Application of UAV-Based Imaging and Deep Learning in Assessment of Rice Blast Resistance
Lin Shaodan,
Yao Yue,
Li Jiayi,
Li Xiaobin,
Ma Jie,
Weng Haiyong,
Cheng Zuxin,
Ye Dapeng
Affiliations
Lin Shaodan
College of Mechanical and Electrical Engineering, Fujian Agriculture and Forestry University, Fuzhou 350002, China; College of Mechanical and Intelligent Manufacturing, Fujian Chuanzheng Communications College, Fuzhou 350007, China
Yao Yue
College of Mechanical and Electrical Engineering, Fujian Agriculture and Forestry University, Fuzhou 350002, China; Fujian Key Laboratory of Agricultural Information Sensing Technology, Fuzhou 350002, China
Li Jiayi
College of Mechanical and Electrical Engineering, Fujian Agriculture and Forestry University, Fuzhou 350002, China; Fujian Key Laboratory of Agricultural Information Sensing Technology, Fuzhou 350002, China
Li Xiaobin
College of Mechanical and Electrical Engineering, Fujian Agriculture and Forestry University, Fuzhou 350002, China; Fujian Key Laboratory of Agricultural Information Sensing Technology, Fuzhou 350002, China
Ma Jie
College of Mechanical and Electrical Engineering, Fujian Agriculture and Forestry University, Fuzhou 350002, China; Fujian Key Laboratory of Agricultural Information Sensing Technology, Fuzhou 350002, China
Weng Haiyong
College of Mechanical and Electrical Engineering, Fujian Agriculture and Forestry University, Fuzhou 350002, China; Fujian Key Laboratory of Agricultural Information Sensing Technology, Fuzhou 350002, China
Cheng Zuxin
College of Mechanical and Electrical Engineering, Fujian Agriculture and Forestry University, Fuzhou 350002, China; College of Agriculture, Fujian Agriculture and Forestry University, Fuzhou 350002, China; Corresponding authors.
Ye Dapeng
College of Mechanical and Electrical Engineering, Fujian Agriculture and Forestry University, Fuzhou 350002, China; Fujian Key Laboratory of Agricultural Information Sensing Technology, Fuzhou 350002, China; Corresponding authors.

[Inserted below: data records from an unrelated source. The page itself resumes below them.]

-- ==== Sys2Proof/Syntax.lean ====
section
/-! DEFINITION. The operations of the block: one constructor per row of spec/opcode_table.json (42 rows). A row whose
pattern leaves the byte open carries that byte; a row with one exact byte carries none. -/

namespace Sys2Proof

/-- The operations of 00_scope.md R2 and the frame layouts of 30_encoding.md R45, as spec/opcode_table.json lists them. -/
inductive Instr where
  /-- IDLE.SYNC, R82: the byte `$` in `IDLE`. -/
  | idleSync
  /-- IDLE.SKIP, R83: any other byte in `IDLE`. -/
  | idleSkip (b : Byte)
  /-- FMT.LEGACY, R84: the byte `M` in `AWAIT_FORMAT`. -/
  | fmtLegacy
  /-- FMT.EXT, R85: the byte `X` in `AWAIT_FORMAT`. -/
  | fmtExt
  /-- FMT.DESYNC, R88: any other byte in `AWAIT_FORMAT`. -/
  | fmtDesync (b : Byte)
  /-- DIR.REQ, R86: the byte `!` in `AWAIT_DIRECTION`. -/
  | dirReq
  /-- DIR.RSP, R87: the byte `>` in `AWAIT_DIRECTION`. -/
  | dirRsp
  /-- DIR.DESYNC, R89: any other byte in `AWAIT_DIRECTION`. -/
  | dirDesync (b : Byte)
  /-- LEN, R90: the length byte. -/
  | len (b : Byte)
  /-- CMD, R91: the command byte. -/
  | cmd (b : Byte)
  /-- DATA, R92: a payload byte. -/
  | data (b : Byte)
  /-- CRC.OK, R93: the checksum byte, equal to `csum`. -/
  | crcOk (b : Byte)
  /-- CRC.BAD, R94: the checksum byte, different from `csum`. -/
  | crcBad (b : Byte)
  /-- XDIR.REQ, R100: the byte `!` in `EXT_AWAIT_DIRECTION`. -/
  | xdirReq
  /-- XDIR.RSP, R101: the byte `>` in `EXT_AWAIT_DIRECTION`. -/
  | xdirRsp
  /-- XDIR.DESYNC, R102: any other byte in `EXT_AWAIT_DIRECTION`. -/
  | xdirDesync (b : Byte)
  /-- XFLAGS, R103: the flags byte. -/
  | xflags (b : Byte)
  /-- XID.LO, R104: the low byte of the command. -/
  | xidLo (b : Byte)
  /-- XID.HI, R105: the high byte of the command. -/
  | xidHi (b : Byte)
  /-- XLEN.LO, R106: the low byte of the length. -/
  | xlenLo (b : Byte)
  /-- XLEN.HI, R107: the high byte of the length. -/
  | xlenHi (b : Byte)
  /-- XDATA, R108: a payload byte. -/
  | xdata (b : Byte)
  /-- XCRC.OK, R109: the CRC byte, equal to `csum`. -/
  | xcrcOk (b : Byte)
  /-- XCRC.BAD, R110: the CRC byte, different from `csum`. -/
  | xcrcBad (b : Byte)
  /-- XOR8.UPDATE acc, b, R66. -/
  | xor8Update (acc b : Byte)
  /-- CRC8.BIT c, R68. -/
  | crc8Bit (c : Byte)
  /-- CRC8.UPDATE crc, b, R69. -/
  | crc8Update (crc b : Byte)
  /-- XOR8.INIT, R74. -/
  | xor8Init
  /-- XOR8.STEP b, R74. -/
  | xor8Step (b : Byte)
  /-- CRC8.INIT, R75. -/
  | crc8Init
  /-- CRC8.STEP b, R75. -/
  | crc8Step (b : Byte)
  /-- DEC.STEP b, R80. -/
  | decStep (b : Byte)
  /-- DEC.FEED bytes, R81. -/
  | decFeed (bytes : List Byte)
  /-- DEC.RESET, R156. -/
  | decReset
  /-- ENC.RESET, R157. -/
  | encReset
  /-- ENC.LEGACY cmd, payload, R121. -/
  | encLegacy (cmd : Byte) (payload : List Byte)
  /-- FRAME.LEGACY_RX, R46: direction `d`, length `n`, command `c`, payload, checksum `k`. -/
  | frameLegacyRx (d n c : Byte) (payload : List Byte) (k : Byte)
  /-- FRAME.EXT_RX, R47: direction `d`, flags `f`, command bytes, length bytes, payload, CRC byte `k`. -/
  | frameExtRx (d f cl ch nl nh : Byte) (payload : List Byte) (k : Byte)
  /-- FRAME.LEGACY_TX, R48: the length and checksum bytes follow from the command and the payload. -/
  | frameLegacyTx (cmd : Byte) (payload : List Byte)
  /-- VARIANT, R129. -/
  | variant
  /-- VERSION, R129. -/
  | version
  /-- REBOOT, R129. -/
  | reboot
  deriving DecidableEq, Repr

end Sys2Proof
end

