-- ==== Sys2Proof/WellFormed.lean ====
section
/-! DEFINITION. Which terms of Instr stand for a row of spec/opcode_table.json: the catch-all rows exclude the bytes their
state's exact rows take (30_encoding.md R53, R54), and a frame has as many payload bytes as its length field says (R46 to
R49). A term that fails a check is not what any word of its row decodes to. -/

namespace Sys2Proof

/-- The checks on an instruction's operands. The direction and checksum bytes of a received frame are unconstrained here:
every value has a meaning (R55, R97). -/
def Instr.wf : Instr → Bool
  | .idleSkip b => b != Machine.markSync
  | .fmtDesync b => b != Machine.markLegacy && b != Machine.markExt
  | .dirDesync b => b != Machine.markReq && b != Machine.markRsp
  | .xdirDesync b => b != Machine.markReq && b != Machine.markRsp
  | .encLegacy _ payload => decide (payload.length ≤ Config.encPayloadMax)
  | .frameLegacyRx _ n _ payload _ => payload.length == n.toNat
  | .frameExtRx _ _ _ _ nl nh payload _ => payload.length == (Machine.assemble nh nl).toNat
  | .frameLegacyTx c payload =>
    decide (payload.length ≤ Config.encPayloadMax) &&
      !(payload.isEmpty && (c == Machine.cmdVariant || c == Machine.cmdVersion || c == Machine.cmdReboot))
  | .idleSync | .fmtLegacy | .fmtExt | .dirReq | .dirRsp | .len _ | .cmd _ | .data _ | .crcOk _ | .crcBad _
  | .xdirReq | .xdirRsp | .xflags _ | .xidLo _ | .xidHi _ | .xlenLo _ | .xlenHi _ | .xdata _ | .xcrcOk _ | .xcrcBad _
  | .xor8Update _ _ | .crc8Bit _ | .crc8Update _ _ | .xor8Init | .xor8Step _ | .crc8Init | .crc8Step _
  | .decStep _ | .decFeed _ | .decReset | .encReset | .variant | .version | .reboot => true

end Sys2Proof
end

Rice blast is regarded as one of the major diseases of rice. Screening rice genotypes with high resistance to rice blast is a key strategy for ensuring global food security. Unmanned aerial vehicles (UAV)-based imaging, coupled with deep learning, can acquire high-throughput imagery related to rice blast infection. In this study, we developed a segmented detection model (called RiceblastSegMask) for rice blast detection and resistance evaluation. The feasibility of different backbones and target detection models was further investigated. RiceblastSegMask is a two-stage instance segmentation model, comprising an image-denoising backbone network, a feature pyramid, a trinomial tree fine-grained feature extraction combination network, and an image pixel codec module. The results showed that the model combining the image-denoising and fine-grained feature extraction based on the Swin Transformer and the feature pixel matching feature labels with the trinomial tree recursive algorithm performed the best. The overall accuracy for instance segmentation of RiceblastSegMask reached 97.56%, and it demonstrated a satisfactory accuracy of 90.29% for grading unique resistance to rice blast. These results indicated that low-altitude remote sensing using UAV, in conjunction with the proposed RiceblastSegMask model, can efficiently calculate the extent of rice blast infection, offering a new phenotypic tool for evaluating rice blast resistance on a field scale in rice breeding programs.